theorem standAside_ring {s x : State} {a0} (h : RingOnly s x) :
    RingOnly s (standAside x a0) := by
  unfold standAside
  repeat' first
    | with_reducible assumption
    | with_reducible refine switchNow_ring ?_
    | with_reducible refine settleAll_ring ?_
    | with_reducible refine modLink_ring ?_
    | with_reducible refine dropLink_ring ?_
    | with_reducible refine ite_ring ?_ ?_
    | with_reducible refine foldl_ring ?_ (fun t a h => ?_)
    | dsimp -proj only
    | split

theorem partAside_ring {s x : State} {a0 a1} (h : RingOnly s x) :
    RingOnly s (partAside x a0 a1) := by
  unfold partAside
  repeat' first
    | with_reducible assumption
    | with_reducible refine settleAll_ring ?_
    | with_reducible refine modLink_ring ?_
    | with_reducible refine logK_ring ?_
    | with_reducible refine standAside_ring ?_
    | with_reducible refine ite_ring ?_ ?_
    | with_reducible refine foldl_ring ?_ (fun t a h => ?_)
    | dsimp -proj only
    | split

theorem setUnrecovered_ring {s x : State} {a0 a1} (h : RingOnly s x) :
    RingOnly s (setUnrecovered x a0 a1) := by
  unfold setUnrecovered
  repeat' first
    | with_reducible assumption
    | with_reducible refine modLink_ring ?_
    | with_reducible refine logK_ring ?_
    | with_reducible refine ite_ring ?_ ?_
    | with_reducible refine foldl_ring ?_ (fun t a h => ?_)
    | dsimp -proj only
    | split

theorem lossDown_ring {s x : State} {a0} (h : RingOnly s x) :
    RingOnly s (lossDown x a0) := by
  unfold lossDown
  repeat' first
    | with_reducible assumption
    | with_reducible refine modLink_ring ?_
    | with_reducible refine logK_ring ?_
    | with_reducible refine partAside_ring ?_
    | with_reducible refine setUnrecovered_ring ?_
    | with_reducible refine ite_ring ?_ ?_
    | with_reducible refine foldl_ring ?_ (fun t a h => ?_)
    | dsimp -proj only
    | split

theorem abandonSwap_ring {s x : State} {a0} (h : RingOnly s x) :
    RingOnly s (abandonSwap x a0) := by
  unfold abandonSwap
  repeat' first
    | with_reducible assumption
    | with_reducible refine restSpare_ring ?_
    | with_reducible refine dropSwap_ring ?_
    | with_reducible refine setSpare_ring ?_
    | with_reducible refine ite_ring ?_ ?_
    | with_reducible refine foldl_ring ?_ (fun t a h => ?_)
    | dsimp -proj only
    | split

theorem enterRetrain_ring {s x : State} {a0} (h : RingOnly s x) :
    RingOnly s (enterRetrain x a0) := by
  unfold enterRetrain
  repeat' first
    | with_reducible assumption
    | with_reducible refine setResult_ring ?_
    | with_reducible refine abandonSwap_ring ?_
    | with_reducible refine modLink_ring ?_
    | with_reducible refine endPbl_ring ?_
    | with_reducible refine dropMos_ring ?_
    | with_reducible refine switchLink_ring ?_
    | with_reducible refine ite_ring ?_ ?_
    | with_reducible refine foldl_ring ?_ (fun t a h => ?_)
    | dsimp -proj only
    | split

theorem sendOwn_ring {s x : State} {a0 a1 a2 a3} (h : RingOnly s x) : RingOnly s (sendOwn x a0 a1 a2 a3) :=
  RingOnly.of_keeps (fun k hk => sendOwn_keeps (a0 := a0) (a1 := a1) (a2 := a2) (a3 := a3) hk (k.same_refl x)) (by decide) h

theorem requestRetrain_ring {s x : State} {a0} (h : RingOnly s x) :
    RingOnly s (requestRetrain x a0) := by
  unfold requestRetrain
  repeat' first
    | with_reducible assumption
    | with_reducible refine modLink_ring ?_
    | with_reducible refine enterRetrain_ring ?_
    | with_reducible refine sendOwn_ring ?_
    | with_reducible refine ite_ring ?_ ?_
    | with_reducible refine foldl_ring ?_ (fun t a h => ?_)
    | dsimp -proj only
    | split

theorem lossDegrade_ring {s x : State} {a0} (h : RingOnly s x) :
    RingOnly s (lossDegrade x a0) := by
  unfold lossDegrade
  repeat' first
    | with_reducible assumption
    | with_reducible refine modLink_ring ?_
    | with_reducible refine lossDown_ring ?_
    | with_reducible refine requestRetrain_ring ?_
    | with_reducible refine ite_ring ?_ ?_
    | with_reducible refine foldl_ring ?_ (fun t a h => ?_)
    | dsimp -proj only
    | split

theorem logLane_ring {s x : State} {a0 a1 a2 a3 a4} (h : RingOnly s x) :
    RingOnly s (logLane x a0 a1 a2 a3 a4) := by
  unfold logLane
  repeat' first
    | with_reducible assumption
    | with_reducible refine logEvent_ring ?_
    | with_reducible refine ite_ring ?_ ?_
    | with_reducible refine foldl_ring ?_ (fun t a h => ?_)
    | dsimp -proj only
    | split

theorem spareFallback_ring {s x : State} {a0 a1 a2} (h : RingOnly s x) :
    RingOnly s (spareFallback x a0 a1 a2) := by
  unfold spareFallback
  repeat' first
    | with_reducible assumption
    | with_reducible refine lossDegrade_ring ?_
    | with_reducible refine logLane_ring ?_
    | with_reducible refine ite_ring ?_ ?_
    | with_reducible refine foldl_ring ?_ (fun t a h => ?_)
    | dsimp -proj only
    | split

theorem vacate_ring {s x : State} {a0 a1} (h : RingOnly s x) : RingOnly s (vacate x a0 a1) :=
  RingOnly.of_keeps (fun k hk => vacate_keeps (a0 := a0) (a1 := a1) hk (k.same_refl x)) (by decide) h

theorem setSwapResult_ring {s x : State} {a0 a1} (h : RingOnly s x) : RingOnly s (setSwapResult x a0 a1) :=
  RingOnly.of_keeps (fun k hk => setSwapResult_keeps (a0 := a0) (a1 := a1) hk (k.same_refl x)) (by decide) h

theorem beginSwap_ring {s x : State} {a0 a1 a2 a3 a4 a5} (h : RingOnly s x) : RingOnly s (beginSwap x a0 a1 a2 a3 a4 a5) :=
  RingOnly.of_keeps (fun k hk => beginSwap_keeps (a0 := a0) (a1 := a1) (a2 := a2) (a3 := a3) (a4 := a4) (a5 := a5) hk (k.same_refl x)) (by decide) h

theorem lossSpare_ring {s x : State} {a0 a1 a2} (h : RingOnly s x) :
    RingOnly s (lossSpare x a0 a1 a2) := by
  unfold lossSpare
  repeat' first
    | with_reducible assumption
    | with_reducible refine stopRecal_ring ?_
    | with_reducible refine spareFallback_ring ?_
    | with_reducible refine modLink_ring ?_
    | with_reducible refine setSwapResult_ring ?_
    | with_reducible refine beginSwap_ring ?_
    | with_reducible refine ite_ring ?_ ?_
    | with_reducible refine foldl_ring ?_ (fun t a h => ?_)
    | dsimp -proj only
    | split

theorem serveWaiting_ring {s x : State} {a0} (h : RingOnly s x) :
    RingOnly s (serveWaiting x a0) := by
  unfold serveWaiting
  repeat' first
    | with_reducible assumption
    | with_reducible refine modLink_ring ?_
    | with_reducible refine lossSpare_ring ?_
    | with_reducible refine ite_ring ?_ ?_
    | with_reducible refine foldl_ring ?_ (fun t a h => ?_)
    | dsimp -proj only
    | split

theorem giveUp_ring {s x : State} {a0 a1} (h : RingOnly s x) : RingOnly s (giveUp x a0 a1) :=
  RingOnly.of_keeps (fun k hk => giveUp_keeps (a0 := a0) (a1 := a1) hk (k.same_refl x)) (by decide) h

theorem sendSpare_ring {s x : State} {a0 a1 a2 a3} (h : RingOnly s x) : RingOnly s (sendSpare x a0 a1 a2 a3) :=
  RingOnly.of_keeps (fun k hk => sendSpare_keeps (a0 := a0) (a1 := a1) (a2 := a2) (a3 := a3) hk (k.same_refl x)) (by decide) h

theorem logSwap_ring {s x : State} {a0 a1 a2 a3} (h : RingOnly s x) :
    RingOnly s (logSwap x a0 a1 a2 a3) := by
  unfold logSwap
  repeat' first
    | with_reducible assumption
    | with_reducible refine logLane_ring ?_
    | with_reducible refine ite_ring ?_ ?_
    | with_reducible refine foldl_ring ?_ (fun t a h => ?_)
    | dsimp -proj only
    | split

...

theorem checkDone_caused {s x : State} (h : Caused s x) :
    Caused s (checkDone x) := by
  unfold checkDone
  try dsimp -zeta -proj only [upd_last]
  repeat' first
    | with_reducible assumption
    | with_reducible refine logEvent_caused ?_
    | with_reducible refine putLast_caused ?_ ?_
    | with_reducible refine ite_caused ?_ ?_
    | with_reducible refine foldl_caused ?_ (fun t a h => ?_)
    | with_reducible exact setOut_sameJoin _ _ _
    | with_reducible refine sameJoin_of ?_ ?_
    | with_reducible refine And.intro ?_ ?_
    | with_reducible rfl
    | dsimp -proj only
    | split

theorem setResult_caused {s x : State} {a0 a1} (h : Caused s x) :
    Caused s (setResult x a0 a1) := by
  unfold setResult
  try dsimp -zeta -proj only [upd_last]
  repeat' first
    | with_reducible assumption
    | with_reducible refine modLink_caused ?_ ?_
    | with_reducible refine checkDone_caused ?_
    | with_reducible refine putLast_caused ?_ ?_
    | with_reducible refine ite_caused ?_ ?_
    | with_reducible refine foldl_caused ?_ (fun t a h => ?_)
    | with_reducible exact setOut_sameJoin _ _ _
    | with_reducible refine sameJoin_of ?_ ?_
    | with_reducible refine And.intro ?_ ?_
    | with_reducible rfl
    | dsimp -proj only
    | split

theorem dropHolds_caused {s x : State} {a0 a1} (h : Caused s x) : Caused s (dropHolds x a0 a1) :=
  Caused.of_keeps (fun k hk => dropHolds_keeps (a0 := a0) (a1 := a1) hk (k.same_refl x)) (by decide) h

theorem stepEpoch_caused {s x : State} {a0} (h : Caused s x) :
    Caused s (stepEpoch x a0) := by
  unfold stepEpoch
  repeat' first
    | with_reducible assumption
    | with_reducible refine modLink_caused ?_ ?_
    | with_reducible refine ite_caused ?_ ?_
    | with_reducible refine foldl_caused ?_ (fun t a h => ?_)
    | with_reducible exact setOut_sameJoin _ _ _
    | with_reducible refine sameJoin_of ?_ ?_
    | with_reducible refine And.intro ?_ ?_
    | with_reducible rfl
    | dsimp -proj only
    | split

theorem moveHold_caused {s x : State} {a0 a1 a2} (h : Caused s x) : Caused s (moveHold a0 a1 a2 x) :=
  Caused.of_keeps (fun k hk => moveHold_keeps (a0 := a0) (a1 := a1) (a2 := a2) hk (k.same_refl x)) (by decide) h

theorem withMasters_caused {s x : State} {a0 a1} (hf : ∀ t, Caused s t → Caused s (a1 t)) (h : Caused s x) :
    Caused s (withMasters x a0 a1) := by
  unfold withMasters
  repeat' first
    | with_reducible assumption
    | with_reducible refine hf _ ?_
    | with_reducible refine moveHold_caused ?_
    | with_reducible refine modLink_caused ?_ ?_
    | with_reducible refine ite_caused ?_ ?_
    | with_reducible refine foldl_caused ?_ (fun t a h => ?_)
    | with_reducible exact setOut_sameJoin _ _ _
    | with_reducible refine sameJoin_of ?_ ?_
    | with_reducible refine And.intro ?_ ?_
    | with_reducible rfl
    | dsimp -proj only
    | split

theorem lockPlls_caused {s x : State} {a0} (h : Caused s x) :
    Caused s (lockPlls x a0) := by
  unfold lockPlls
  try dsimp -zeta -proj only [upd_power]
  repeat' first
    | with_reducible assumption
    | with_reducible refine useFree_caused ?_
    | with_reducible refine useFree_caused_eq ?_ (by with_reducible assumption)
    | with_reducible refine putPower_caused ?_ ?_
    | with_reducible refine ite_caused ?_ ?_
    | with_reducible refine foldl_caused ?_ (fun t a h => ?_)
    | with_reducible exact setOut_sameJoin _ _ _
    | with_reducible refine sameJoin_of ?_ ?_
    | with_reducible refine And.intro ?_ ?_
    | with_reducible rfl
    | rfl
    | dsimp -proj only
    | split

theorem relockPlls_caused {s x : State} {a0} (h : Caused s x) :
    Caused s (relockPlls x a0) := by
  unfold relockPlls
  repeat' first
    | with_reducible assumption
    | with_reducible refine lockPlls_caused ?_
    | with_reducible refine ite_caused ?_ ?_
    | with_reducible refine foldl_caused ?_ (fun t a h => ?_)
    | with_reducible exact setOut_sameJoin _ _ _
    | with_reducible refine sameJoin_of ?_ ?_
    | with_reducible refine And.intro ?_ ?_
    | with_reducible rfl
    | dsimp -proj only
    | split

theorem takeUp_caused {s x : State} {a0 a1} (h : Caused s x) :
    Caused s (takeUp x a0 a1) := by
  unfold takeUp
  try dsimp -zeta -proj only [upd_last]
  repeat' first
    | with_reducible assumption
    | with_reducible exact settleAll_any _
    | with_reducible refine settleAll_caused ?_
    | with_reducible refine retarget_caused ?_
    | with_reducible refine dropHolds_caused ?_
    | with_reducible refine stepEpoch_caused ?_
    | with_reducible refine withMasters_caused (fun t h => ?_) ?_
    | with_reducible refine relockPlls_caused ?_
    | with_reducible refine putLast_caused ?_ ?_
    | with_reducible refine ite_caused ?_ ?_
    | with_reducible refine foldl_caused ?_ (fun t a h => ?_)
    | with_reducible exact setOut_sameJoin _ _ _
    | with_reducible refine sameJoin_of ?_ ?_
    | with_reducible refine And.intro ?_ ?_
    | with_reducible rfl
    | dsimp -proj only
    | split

==

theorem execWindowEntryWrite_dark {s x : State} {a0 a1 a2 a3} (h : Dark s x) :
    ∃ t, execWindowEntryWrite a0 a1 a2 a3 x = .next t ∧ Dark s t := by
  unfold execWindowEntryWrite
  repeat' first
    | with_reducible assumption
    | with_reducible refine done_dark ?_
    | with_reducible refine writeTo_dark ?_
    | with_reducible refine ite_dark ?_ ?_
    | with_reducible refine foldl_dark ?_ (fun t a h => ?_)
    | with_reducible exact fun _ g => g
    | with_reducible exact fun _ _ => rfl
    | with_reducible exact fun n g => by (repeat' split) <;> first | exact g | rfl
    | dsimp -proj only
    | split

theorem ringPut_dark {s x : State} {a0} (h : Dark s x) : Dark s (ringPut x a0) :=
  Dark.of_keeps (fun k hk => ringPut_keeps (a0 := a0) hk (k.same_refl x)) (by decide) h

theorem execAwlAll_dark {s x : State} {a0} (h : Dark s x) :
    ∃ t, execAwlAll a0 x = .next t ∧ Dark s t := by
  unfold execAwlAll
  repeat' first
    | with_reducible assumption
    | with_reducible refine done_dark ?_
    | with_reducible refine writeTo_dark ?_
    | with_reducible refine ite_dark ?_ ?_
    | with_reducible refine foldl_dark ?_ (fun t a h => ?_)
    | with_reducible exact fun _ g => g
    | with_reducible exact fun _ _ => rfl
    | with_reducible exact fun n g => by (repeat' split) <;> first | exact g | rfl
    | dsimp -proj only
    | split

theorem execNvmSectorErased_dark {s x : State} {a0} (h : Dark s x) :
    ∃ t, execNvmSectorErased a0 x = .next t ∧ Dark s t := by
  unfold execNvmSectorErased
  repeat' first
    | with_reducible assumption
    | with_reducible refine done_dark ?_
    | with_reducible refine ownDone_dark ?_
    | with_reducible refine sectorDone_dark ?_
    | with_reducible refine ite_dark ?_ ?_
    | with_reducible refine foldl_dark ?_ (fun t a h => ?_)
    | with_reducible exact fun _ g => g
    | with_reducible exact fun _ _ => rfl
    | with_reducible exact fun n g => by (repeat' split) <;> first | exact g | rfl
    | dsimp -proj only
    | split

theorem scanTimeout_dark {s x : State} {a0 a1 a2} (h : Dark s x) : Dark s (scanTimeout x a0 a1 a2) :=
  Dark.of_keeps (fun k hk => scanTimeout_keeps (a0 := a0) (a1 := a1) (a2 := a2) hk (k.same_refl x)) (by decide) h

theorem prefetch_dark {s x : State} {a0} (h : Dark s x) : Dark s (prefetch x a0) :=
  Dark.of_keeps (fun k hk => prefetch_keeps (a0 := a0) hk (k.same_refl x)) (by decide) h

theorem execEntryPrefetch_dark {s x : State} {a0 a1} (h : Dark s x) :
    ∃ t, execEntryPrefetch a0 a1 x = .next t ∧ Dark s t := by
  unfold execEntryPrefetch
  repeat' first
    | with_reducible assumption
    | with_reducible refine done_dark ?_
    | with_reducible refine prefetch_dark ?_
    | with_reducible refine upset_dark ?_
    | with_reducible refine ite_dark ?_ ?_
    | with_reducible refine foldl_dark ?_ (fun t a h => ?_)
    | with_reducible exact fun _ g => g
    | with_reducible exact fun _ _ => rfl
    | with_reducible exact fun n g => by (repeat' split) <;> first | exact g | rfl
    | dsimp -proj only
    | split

Exercise instructions →
Lines wanted from the listing above: the line with "refine enterRetrain_ring ?_" up to and including the line with "RingOnly.of_keeps (fun k hk => vacate_keeps". Please write them out exactly, adding nothing else.

Answer to this task →
    | with_reducible refine enterRetrain_ring ?_
    | with_reducible refine sendOwn_ring ?_
    | with_reducible refine ite_ring ?_ ?_
    | with_reducible refine foldl_ring ?_ (fun t a h => ?_)
    | dsimp -proj only
    | split

theorem lossDegrade_ring {s x : State} {a0} (h : RingOnly s x) :
    RingOnly s (lossDegrade x a0) := by
  unfold lossDegrade
  repeat' first
    | with_reducible assumption
    | with_reducible refine modLink_ring ?_
    | with_reducible refine lossDown_ring ?_
    | with_reducible refine requestRetrain_ring ?_
    | with_reducible refine ite_ring ?_ ?_
    | with_reducible refine foldl_ring ?_ (fun t a h => ?_)
    | dsimp -proj only
    | split

theorem logLane_ring {s x : State} {a0 a1 a2 a3 a4} (h : RingOnly s x) :
    RingOnly s (logLane x a0 a1 a2 a3 a4) := by
  unfold logLane
  repeat' first
    | with_reducible assumption
    | with_reducible refine logEvent_ring ?_
    | with_reducible refine ite_ring ?_ ?_
    | with_reducible refine foldl_ring ?_ (fun t a h => ?_)
    | dsimp -proj only
    | split

theorem spareFallback_ring {s x : State} {a0 a1 a2} (h : RingOnly s x) :
    RingOnly s (spareFallback x a0 a1 a2) := by
  unfold spareFallback
  repeat' first
    | with_reducible assumption
    | with_reducible refine lossDegrade_ring ?_
    | with_reducible refine logLane_ring ?_
    | with_reducible refine ite_ring ?_ ?_
    | with_reducible refine foldl_ring ?_ (fun t a h => ?_)
    | dsimp -proj only
    | split

theorem vacate_ring {s x : State} {a0 a1} (h : RingOnly s x) : RingOnly s (vacate x a0 a1) :=
  RingOnly.of_keeps (fun k hk => vacate_keeps (a0 := a0) (a1 := a1) hk (k.same_refl x)) (by decide) h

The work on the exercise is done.